Valuer — Duty of care — Sale of land at undervalue — Calculation of loss — Whether alleged loss fell within duty owed by defendant — Whether claimant contributorily negligent — Whether claimant properly advised by Part 20 solicitor prior to transfer of land — Claim allowed
The claimants, as trustees of a Rugby Union football club, brought an action for damages against the defendant, a company of surveyors and valuers, for breach of contract and negligence arising from a valuation of the club’s ground in March 1996. The valuation of £832,500 was obtained prior to the transfer to L plc of the claimant football club’s assets and liabilities in return for shares in that company. L plc subsequently sold the ground, with outline planning permission, for a substantially higher figure.
The claimants contended that the defendant’s 1996 valuation had been negligent because it had failed to make proper planning enquiries and to appreciate the possibility of obtaining residential planning permission. They asserted that, as a result, the defendant had substantially undervalued the property. Shortly before the trial, the defendant admitted that it had been negligent, because the valuation should have been an open market, and not a depreciated replacement cost (DRC) valuation.
The claimants’ primary argument was that, had they been properly advised about the value of the ground and the prospects of obtaining planning permission, they would have retained the ground and sold it for a higher price at a later date. The defendant joined the claimants’ solicitor as a Part 20 defendant, claiming a contribution to any liability to the claimant.
Held: The claim was allowed.
The defendant was in breach of its duty to the claimants in that it had failed to address the planning prospects for the ground in March 1996. The claimants had consequently disposed of the ground for less than it was worth and had failed to negotiate a transaction that would have secured its true value. The claimants had not been contributorily negligent because they had no reason to believe that the ground had an enhanced value or development potential. They had been entitled to rely upon the valuation received: County Personnel (Employment Agency) Ltd v Alan R Pulver & Co [1987] 1 WLR 916 and Smith New Court Securities Ltd v Scrimgeour Vickers (Asset Management) Ltd [1997] AC 254 considered.
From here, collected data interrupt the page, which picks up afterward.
-- ==== Sys2Proof/Syntax.lean ====
section
/-! DEFINITION. The commands. -/

namespace Sys2Proof

/-- A bit operand (R96): a bit of data SRAM or image SRAM by absolute BIT, or by P and DISP. -/
inductive BitRef where
  | data (b : BitVec 23)
  | image (b : BitVec 23)
  | ptr (p : Fin 4) (disp : BitVec 21)
deriving DecidableEq, Repr

/-- A word operand (R99): data SRAM or image SRAM by scaled OFF, or P + DISP. -/
inductive WordRef where
  | data (off : BitVec 18)
  | image (off : BitVec 18)
  | ptr (p : Fin 4) (disp : BitVec 16)
deriving DecidableEq, Repr

/-- An instance operand (R112): a data SRAM offset, or P + DISP. -/
inductive InstRef where
  | abs (off : BitVec 16)
  | ptr (p : Fin 4) (disp : BitVec 16)
deriving DecidableEq, Repr

/-- The second operand of a compare (R103): a register, or a signed immediate. -/
inductive CmpRef where
  | reg (wb : Fin 16)
  | imm (i : BitVec 15)
deriving DecidableEq, Repr

/-- Why a Drafting job is aborted (R211, R230): Inf or NaN, an error response to a read at an address, an uncorrectable error
in spilled data, one in the engine's own SRAM. -/
inductive JobAbort where
  | overflow | input (addr : Addr) | spill | solver
deriving DecidableEq, Repr

/-- The size of a bus access in bytes (R5, R238). -/
inductive AccSize where
  | b1 | b2 | b4 | b8 | b16 | b32
deriving DecidableEq, Repr

def AccSize.bytes : AccSize → Nat
  | .b1 => 1 | .b2 => 2 | .b4 => 4 | .b8 => 8 | .b16 => 16 | .b32 => 32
It could not be said that the solicitor was negligent as it had not been retained or instructed to advise on commercial matters or on the valuation of the ground. There was no evidence to suggest that it was either good or usual conveyancing practice to seek to secure a share in any enhanced value of land sold, and there was no reason to doubt the solicitor’s evidence to the contrary. The claimant had no right of veto over the subsequent sale of the land and, in any event, the solicitor’s advice was not open to criticism: Platform Home Loans Ltd v Oyston Shipways Ltd and others [2000] 2 AC 190, South Australia Asset Management Corp v York Montague Ltd [1997] AC 191 and Aneco Reinsurance Underwriting Ltd (in liquidation) v Johnson & Higgins Ltd [2001] UKHL 51 considered.
Accordingly, the claimants were entitled to damages of £2,417,500 (that is, the difference between the true valuation of £3.25m and the actual valuation of £832,500) together with interest to be assessed.
David Railton QC and Jeffrey Chapman (instructed by Nicholson Graham & Jones) appeared for the claimants; Simon Berry QC and Edwin Johnson (instructed by WHCG) appeared for the defendant; David Waksman QC (instructed by Nicholson Graham & Jones) appeared for the Part 20 defendant.